However, the ECJ and the CCI rejected Google’s contention that any “rational user” still had the choice to download any other alternative applications as they were just “one click away to download”. The ECJ put forth the ‘status quo bias’ of the user for the pre-installed applications on the device to reject Google’s contention. Status quo bias is one of the elements of ‘behavioural bias’, which the tech companies exploit to enforce their ecosystem. In the present context of Google Android, the ecosystem is the interconnectedness of Google’s services with the Android OS. Similarly, in the Microsoft case, the Windows Media Player was pre-loaded as the default media player on Windows OS computers. Customers had access to competing media players that could all be installed and used on the same machine. Nonetheless, the EC confirmed the presence of coercion on Microsoft’s side. Therefore, a user’s behaviour when using a service or a device will be inherently biased towards the services they are already familiar with. In Microsoft’s case, this behaviour bias was against the alternative media players to the Windows Media Player. In Google’s case, the same is true for all the available alternatives to Google applications.
The MADAs enforce the dominance of the Google Play Store in the Android app marketplace. Likewise, MADAs ensure Google a steady stream of revenue for every app installed on Google devices via the Play Store or any transaction made on the Play Store. Alternatively, installing an application on an Android device is difficult outside the Play Store. While installing an application from a third-party source or sideloading it on an Android device, the user has to manually enable the “allow installation from other sources” option in the settings. Such an added step towards application installation from a third-party source is an added reason for users to stick to those non-removable Google applications. It is also not in line with Google’s contention of a “rational user”, as any rational user is likely to continue using the existing Google applications instead of going through a complicated procedure as mentioned. The appellant tribunal referred to Article 6(4) of the Digital Market Act (“DMA”), which mandates OS developers to allow sideloading apps with required warnings and set aside CCI’s directive for a more straightforward sideloading process. However, the NCLAT did not consider the possibilities of behavioural biases against third-party app developers. The behavioural bias against third parties was recently taken up by the Italian Competition Authority’s 2022 Amazon Logistics case, where Amazon was found to favour its own retail business and sellers that use Amazon’s logistics by providing them easier access to “Buy Box” and “Prime”. The Buy Box prominently shows one seller’s offer and allows that product to be purchased more quickly. At the same time, the Prime program provides premium services to users and enables certain sellers to sell to Prime customers. The Authority discovered that access to Prime and the BuyBox is critical for increasing awareness and, thus, sales. Therefore, the market for logistics services was restricted to third-parties while favouring Amazon’s logistics services. Similarly, Google’s pre-installed apps, when combined with the added steps of side loading third-party apps, act as an entry barrier for third-party app developers.

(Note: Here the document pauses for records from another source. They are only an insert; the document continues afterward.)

/-- R56, R57, R155, R158, R159: the checks of OPEN SESSION in their order, and what an accepted one does: the record, the
number, the slot at the fill position, which moves on, and the request. The reservation's erase test comes after the
number is assigned and before the request joins the queue (log entry 25). -/
def Obligations.OpenSessionChecksInOrderAndFillsTheRecord : Prop :=
  ∀ (point cls : Byte) (customer : Word32) (s : State),
    ∃ t, exec (.openSession .c point customer cls) s = .next t ∧
      (24 ≤ point.toNat ∨ (cls ≠ 0 ∧ cls ≠ 1) → s.turnedAway .c .refused .badValue t) ∧
      ∀ p : Point, point = BitVec.ofNat 8 p.val → cls = 0 ∨ cls = 1 →
        let x := s.session p
        if s.rlg.logState = .starting then s.turnedAway .c .busy .starting t
        else if s.rlg.logState = .fault then s.turnedAway .c .refused .storeFault t
        else if s.tfu.calendarValid = false then s.turnedAway .c .refused .noTime t
        else if s.tfu.current = none then s.turnedAway .c .refused .noTariff t
        else if s.lsu.esc = .tripped then s.turnedAway .c .refused .tripped t
        else if s.online p = false then s.turnedAway .c .refused .notReady t
        else if x.state ≠ .free then s.turnedAway .c .busy .state t
        else if s.rlg.erasedCount ≤ 4 then s.turnedAway .c .refused .noSpace t
        else ∀ slot, s.rlg.fill = some slot → ∀ h, s.tfu.current = some h →
          let y := t.session p
          let band := bandAt h.edition.schedule (s.tfu.calendar.toNat % 86400 / 60)
          let k : SessionClass := if cls = 1 then .priority else .standard
          s.answered .c (acceptedReply (leBytes 4 s.rlg.nextNumber)) t ∧
          s.onlyChanges [.ssu, .tfu, .rlg, .noticesS, .noticesC, .replies] t ∧ s.otherSessionsSame p t ∧
          s.arraySame t ∧
          y = { Session.free with
            state := .opening, number := s.rlg.nextNumber, slot, customer, cls := k, edition := h.edition.number
            tariffSlot := .current, openTime := s.tfu.calendar
            meterStart := (s.node (pointNode p)).register, lastMeter := (s.node (pointNode p)).register } ∧
          t.tfu = { s.tfu with current := some { h with refs := h.refs + 1 } } ∧
          (s.rlg.nextNumber < 4294967295 → t.rlg.nextNumber = s.rlg.nextNumber + 1) ∧
          t.rlg.slotState slot = .reserved ∧ (∀ q, q ≠ slot → t.rlg.slotState q = s.rlg.slotState q) ∧
          s.rlg.FillMoved slot t.rlg ∧
          t.rlg.queue = s.rlg.queue ++
            [⟨.opening p
                ⟨s.rlg.nextNumber, p.val, k, h.edition.number, customer, s.tfu.calendar, y.meterStart,
                  h.edition.bands[band].standard, h.edition.sessionFee⟩,
              s.rlg.nextNumber, slot, 0⟩]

3. EXPLOITING THE OPEN-SOURCE ANDROID
The Anti-Fragmentation Agreements (‘AFAs’) helped Google hinder the development of any other open-source Android OS (also called the Fork Android). They restricted any legible challenge to Google’s Android dominance. Through AFAs, the OEMs were restrained from manufacturing, distributing, or marketing devices based on Android. Google licences its apps only to OEMs that agree to the requirements of the AFA and whose devices meet the Android compatibility tests. CCI found Google to be in contravention of Section 4(2)(b) of the Act by restricting Android’s technical and scientific development and making Android one of the most ‘closed’ open-source programs. The NCLAT, however, turned down CCI’s direction to Google for allowing access to its Play Services Application Programming Interface (“API”) to OEMs, app developers, and competitors, citing reasons for protecting Google’s Intellectual Property (“IP”). Google’s cause with AFAs is also not supported by Section 19(3)(f) of the Act, which lays down the criteria for promoting the scientific and technical development of the product as an area of consideration for the CCI. CCI has already been stern against such tech-based agreements, which limit any technology’s scientific and technical development. CCI ruled in the Verifone India case that Verifone’s SDK Licence Agreement violated Section 4(2)(b) of the Act because the restriction on licencing, sale, or transfer of any software developed by buyers using Verifone’s licenced software was unfair and limited the availability of VAS services and the technical and scientific development of VAS services used in POS terminals in India.
In essence, the AFA restricted the installation of Google applications on a device running any Android OS other than that of Google. Dominant OS are known to take elementary actions to enforce their dominant position in the best manner possible. Again, a case in point is the Microsoft Case, where Microsoft, with its 90% share in the computer OS market in 2007, made it difficult for the competitors to make any alternative media player application to the Windows Media Player. The dominant position of Google applications and Google’s app store left these devices running Fork Android OS with much less capability than their Google Android counterparts at a similar asking price. Open-source Android is so reliant on Google that it would not be fair to call it open source at all. The Fork Android projects, backed by large organisations such as Mozilla’s Firefox OS, and Samsung’s Tizen OS, failed to impact the market. On the other hand, independent developers have never stood a chance in the market to begin with.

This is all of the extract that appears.